Sie prüften mein Tarifwissen, feilten an meiner Körperhaltung und meinen rhetorischen Fähigkeiten. Sie wuschen mir kräftig das Gehirn. Schon nach wenigen Monaten war ich so etwas wie ein Verkaufsterminator. Ich dachte nur noch daran, Verträge abzuschließen und nahm den Job mit nach Hause. Ich verkaufte Verträge an meine Freunde, meine Familie und besonders gerne an Leute, die ich gehasst hatte. Es ging so weit, dass es auf Partys kein anderes Gesprächsthema mehr gab; immer nur Handys und Flatrates.

Auch wenn ich auf beruflicher Ebene ein verdammt erfolgreicher Scheißkerl war, machte meine Freundin mit mir Schluss. Ich weiß nicht mehr warum. Vielleicht konnte sie es nicht mehr ertragen, dass ich öfter mit dieser Mobilfunkmafia ins Bett stieg als mit ihr. Ich wurde depressiv. Meine Arbeitsleistung ließ nach. Es war nicht mehr drin, 66 Wochenstunden abzureißen. Langsam fand ich zum Menschen in mir zurück und erlangte mein Gewissen wieder. Ich verkaufte den Leuten weniger Scheiß. Meinem Boss missfiel das sehr. Verständlich. Er musste jetzt wieder öfter im Laden stehen, um Leute zu bescheißen, und konnte sich weniger seiner Promiskuität widmen. Es reichte einfach nicht mehr aus, den Laden von einem Azubi mit einer 500 Euro „hohen“ Ausbildungsvergütung schmeißen zu lassen. Er nahm das persönlich.

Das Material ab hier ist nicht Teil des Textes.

-- ==== Sys2Proof/Machine/Operate.lean ====
section
/-! DEFINITION. Boot and self-test, droop, brown-out and power loss with its journals, retention, scrubbing, spares, wear and
HEALTH (R95, R96, R309, R310, R353, R368–R382). -/

namespace Sys2Proof.Machine

/-! ### Clusters and spares (R378) -/

/-- Byte j of a spare map's body: the logical cluster of die j / 2 that its spare j % 2 has replaced, 0xFF for a spare not in service
(the spec gives the body no layout; DESIGN CHOICE, log 123). -/
def spareByte (body : List Byte) (j : Nat) : Nat := (body.getD j 0xFF).toNat

/-- The body with a cluster's number in the first free place of its die. -/
def spareTaken (body : List Byte) (clus : Nat) : List Byte :=
  let die := clus / 24
  let body := body ++ List.replicate (8 - body.length) 0xFF
  match [2 * die, 2 * die + 1].find? (fun j => spareByte body j == 0xFF) with
  | some j => body.set j (BitVec.ofNat 8 (clus % 24))
  | none => body

/-- Rewrite the spare-map record as a spare takes a cluster's number: its VERSION rises, and the identity key signs it (R369, R378). A
body of fewer than 8 bytes has no room, and is left alone. -/
def rewriteSpareMap (s : State) (clus : Nat) : State :=
  match recordOf (recordsOf s.mem) 2 with
  | none => s
  | some r =>
    if r.body.length < 8 then s
    else
      let head := r.signed.take 8 ++ bytesOfNat 4 (r.version + 1) ++ (r.signed.take 16).drop 12 ++ spareTaken r.body clus
      putFinal s r.addr (head ++ identitySignature (sha3 head))

/-- Apply the spare map at boot: the spares left to each die, and the clusters that a spare has replaced (R368). -/
def applySpareMap (s : State) (body : List Byte) : State :=
  (List.range 8).foldl (fun s j =>
    if spareByte body j = 0xFF then modDie s (j / 2) (fun d => { d with spares := d.spares + 1 })
    else modCluster s (24 * (j / 2) + spareByte body j) (fun c => { c with spareUsed := true }))
    ((List.range Config.dies).foldl (fun s d => modDie s d (fun d => { d with spares := 0 })) s)

/-- The occupied contexts of a cluster. -/
def occupants (s : State) (clus : Nat) : List Nat :=
  ((List.range 16).map (fun i => 16 * clus + i)).filter (fun k => (ctxOf s k).task.isSome)

/-- Has everything of a context's image stood long enough to be saved: frozen, its untimed operations performed, none held for a page?
(R343) -/
def readyToSave (s : State) (k : Nat) : Bool :=
  ((ctxOf s k).freeze.isSome || (ctxOf s k).halted.isSome) && canSave s k && !saveBusy s k

/-- A context goes over to the spare, through its image: one that reads uncorrectable as it is saved, or as it comes back, is lost;
else it keeps CORE.ID and CTX.ID and thaws (R342, R343, R347, R378). -/
def moveToSpare (s : State) (k : Nat) : State :=
  match (ctxOf s k).task with
  | none => s
  | some t =>
    if parityFails s k then loseImage s k t 1
    else if !Config.passes s.fresh then loseImage (nextFresh s 1) k t 0
    else clearMark (nextFresh s 1) k .pre (s.gcc + 64)

/-- Once every context of a cluster stands saved, the spare has its number (R378). -/
def finishSwap (s : State) (clus : Nat) : State :=
  if (clusterOf s clus).swapping && (occupants s clus).all (readyToSave s) then
    let s := (occupants s clus).foldl moveToSpare s
    let s := (List.range 4).foldl (fun s i => modCore s (4 * clus + i) (fun c => { c with divergences := [] })) s
    let s := modCluster s clus (fun c => { c with spareUsed := true, losses := [], wear := 0, tripped := none, swapping := false })
    postHealth (rewriteSpareMap s clus) 2 clus []
  else s

/-- Retire a cluster: its contexts freeze, and a spare of its die, taken now, gets its number as they are saved, or it is quarantined
(R378). -/
def retireCluster (s : State) (clus : Nat) : State :=
  if (clusterOf s clus).swapping || (clusterOf s clus).quarantined then s
  else if 0 < (dieOf s (clus / 24)).spares then
    let s := (occupants s clus).foldl (fun s k =>
      if (ctxOf s k).preAt.isSome || (ctxOf s k).freeze.any (fun f => f.marks.contains .pre) then s else postPre s k) s
    let s := modDie s (clus / 24) (fun d => { d with spares := d.spares - 1 })
    finishSwap (modCluster s clus (fun c => { c with swapping := true })) clus
  else postHealth (modCluster s clus (fun c => { c with quarantined := true })) 3 clus []

/-- Does a cluster meet one of the causes of R378: two parity losses or four divergences within 24 hours? -/
def mustRetire (s : State) (clus : Nat) : Bool :=
  decide (2 ≤ ((clusterOf s clus).losses.filter (isRecent s)).length) ||
  decide (4 ≤ ((List.range 4).map (fun i => ((coreOf s (4 * clus + i)).divergences.filter (isRecent s)).length)).sum)

/-- CLUSTER_RETIRE: cause 0 is a failed self-test item; for the others the counts of R378 decide. -/
def execClusterRetire (clus cause : Nat) (s : State) : Host.Outcome State Fault Refusal :=
  if Config.clusters ≤ clus ∨ (cause ≠ 0 ∧ !mustRetire s clus) then .next s else .next (retireCluster s clus)

/-- May a cluster stand in retention: its occupied contexts pre-empted, with nothing of them out, and no walk of it? The spec does not
say when Lemelo puts a cluster there (DESIGN CHOICE, log 138). -/
def mayRetain (s : State) (clus : Nat) : Bool :=
  let c := clusterOf s clus
  let ks := occupants s clus
  s.booted && decide (clus < Config.clusters) && ks != [] && c.walk.isNone && c.startQ == [] && !c.swapping &&
    ks.all (fun k => (ctxOf s k).freeze.any (fun f => f.marks.contains .pre) && readyToSave s k)

/-- At the end of a cycle a cluster that may enters retention, or not: a free value (R353, R371, log 138). -/
def tickRetention (s : State) : State :=
  (((usedCores s).map (· / 4)).eraseDups).foldl (fun s i =>
    if mayRetain s i && !(clusterOf s i).retained then
      nextFresh (modCluster s i (fun c => { c with retained := Config.freeBool s.fresh })) 1
    else s) s

/-- Item 0 to 4 of the self-test on unit `u`: whether it fails, and where, is free. A failed unit is logged with its failing address,
and a cluster retired, a port marked in LINK; a port that passes is cleared (R378, R380–R382). -/
def testUnit (s : State) (item u : Nat) : State :=
  let ok := Config.passes s.fresh
  let t := nextFresh s 2
  let t := if ok then t else postHealth t 1 u ([BitVec.ofNat 8 item, 1] ++ bytesOfNat 8 (Config.freeWord (s.fresh + 1)).toNat)
  if item = 4 then
    if ok then modPort t u (fun p => { p with bad := false, since := none, faulted := 0 }) else markBad t u true
  else if !ok && decide (item ≤ 1) then retireCluster t u else t

/-- CLUSTER_RETENTION_EXIT: a parity failure loses every context of the cluster, and their nodes roll back; the cluster runs its
self-test, its items of the array and of the SRAM, before it returns to service (R353, R381, R382). -/
def execClusterRetentionExit (clus : Nat) (parityOk : Bool) (s : State) : Host.Outcome State Fault Refusal :=
  let s := modCluster s clus (fun c => { c with retained := false })
  if parityOk then .next s
  else
    let ks := ((List.range 16).map (fun i => 16 * clus + i)).filter (fun k => (ctxOf s k).task.isSome)
    let nodes := (ks.filterMap (fun k => (ctxOf s k).task.map (fun t => (t.tenant, t.node)))).eraseDups
    let s := ks.foldl (fun s k => postCtxFault s k 0 0x22 0 0 (ctxOf s k).pc.toNat) s
    let s := nodes.foldl (fun s n => rollNode 1025 s n.1 n.2 true) s
    let s := postHealth (modCluster s clus (fun c => { c with losses := now s :: c.losses })) 12 clus []
    let s := testUnit (testUnit s 0 clus) 1 clus
    .next (if mustRetire s clus then retireCluster s clus else s)

/-! ### Scrubbing (R340, R353) -/

/-- SCRUB_UNCORRECTABLE: the line that holds 64-byte piece `line` is marked and cause 0x25 posted; a full buffer pauses the scrubber
(R338, R340, R353). -/
def execScrubUncorrectable (line : Nat) (s : State) : Host.Outcome State Fault Refusal :=
  let a := line * 64
  let dur := decide (Config.durBase ≤ a)
  let stack := if dur then (a - Config.durBase) / Config.durStack else stackOf a
  let die := if dur then stack % 4 else stack / 2 % 4
  let sub := if dur then 8 + stack else stack
  if (dieOf s die).scrubPaused.contains sub then .next s
  else
    let s := addMarks s (linePieces a)
    let full := decide (4096 ≤ (dieOf s die).faults.length)
    let s := postFault s die (faultEntry 0 0 0 0 sub 0x25 s.gcc 0 0 0)
    .next (if full then modDie s die (fun d => { d with scrubPaused := d.scrubPaused ++ [sub] }) else s)

/-! ### Droop, brown-out, wear, HEALTH (R373–R376, R379, R380) -/

/-- DROOP_TRIP: the package clock is stretched, to a step that the spec leaves open from 350 MHz to the set clock (a free value); every
offset in cycles holds (R2, R373). -/
def execDroopTrip (clus : Nat) (s : State) : Host.Outcome State Fault Refusal :=
  let f := 350 + Config.freePick s.fresh s.gcc 0 % (s.clock - 350 + 1)
  .next (modCluster { nextFresh s 1 with stretched := some (min f (effectiveClock s)) } clus (fun c => { c with tripped := some s.gcc }))

/-- Is the set clock due back: no detector has tripped for 1,024 cycles? (R373) -/
def droopOver (s : State) : Bool :=
  s.stretched.isSome && s.clusters.all (fun c => c.2.tripped.all (fun g => decide (g + 1024 ≤ s.gcc)))

/-- DROOP_RELEASE: detectors that have not tripped for 1,024 cycles are released; with none left the set clock is back (R373). -/
def execDroopRelease (s : State) : Host.Outcome State Fault Refusal :=
  let t := { s with clusters := s.clusters.map (fun c => (c.1, { c.2 with
    tripped := if c.2.tripped.any (fun g => decide (g + 1024 ≤ s.gcc)) then none else c.2.tripped })) }
  .next (if t.clusters.any (fun c => c.2.tripped.isSome) then t else { t with stretched := none })

/-- BROWN_OUT at an input of `mv` millivolts (R374, R375). -/
def execBrownOut (mv : Nat) (s : State) : Host.Outcome State Fault Refusal :=
  if 44000 ≤ mv then .next s
  else
    let s := brownPower { s with brown := some mv } mv
    .next (postHealth s 8 0 (bytesOfNat 4 mv ++ bytesOfNat 4 s.clock))

/-- The clock that the wear ceiling and the cores' VALUE allow (R135, R374, R376). -/
def restoredClock (s : State) : Nat := boostCeiling s (packageCeiling s)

Und so kam es, wie es kommen musste. Eines Tages saß ich hinten im Büro, versuchte eine Mittagspause zu machen und aß Pommes, als mein Boss hereinmarschierte und sofort zu brüllen begann: „Was tust du hier?! Es steht ein Kunde im Shop!“ Das war der Moment, in dem ich mich daran erinnerte, dass ich mich selbst für diesen Dreck entschieden hatte. Ich leistete dort keinen Zwangswehrdienst ab. Also stand ich auf, nahm die Pommes und warf sie gegen die Wand. Und während die mit Mayo beschmierten Kartoffelstreifen langsam an der Raufasertapete runterrutschten, sagte ich den berühmten Satz: „Ich kündige, Arschloch.“

Meine Ausbildung beendete ich schließlich in einem anderen Shop, der jedoch für denselben verbrecherischen Verein anschaffte. Später hatten sie mir sogar eine Stelle als Filialleiter angeboten, die ich einige Monate mit Verachtung und grenzenlosem Selbsthass ausführte. Nein. Augenblick. Das stimmt nicht ganz. Erst habe ich versucht, den Laden ehrlich und aufrichtig zu führen. Aber so lief er einfach nicht. Wir verkauften nie genug.

Jetzt bin ich Journalist. Denkt daran, wenn ihr das nächste Mal einen Handyvertrag abschließen wollt.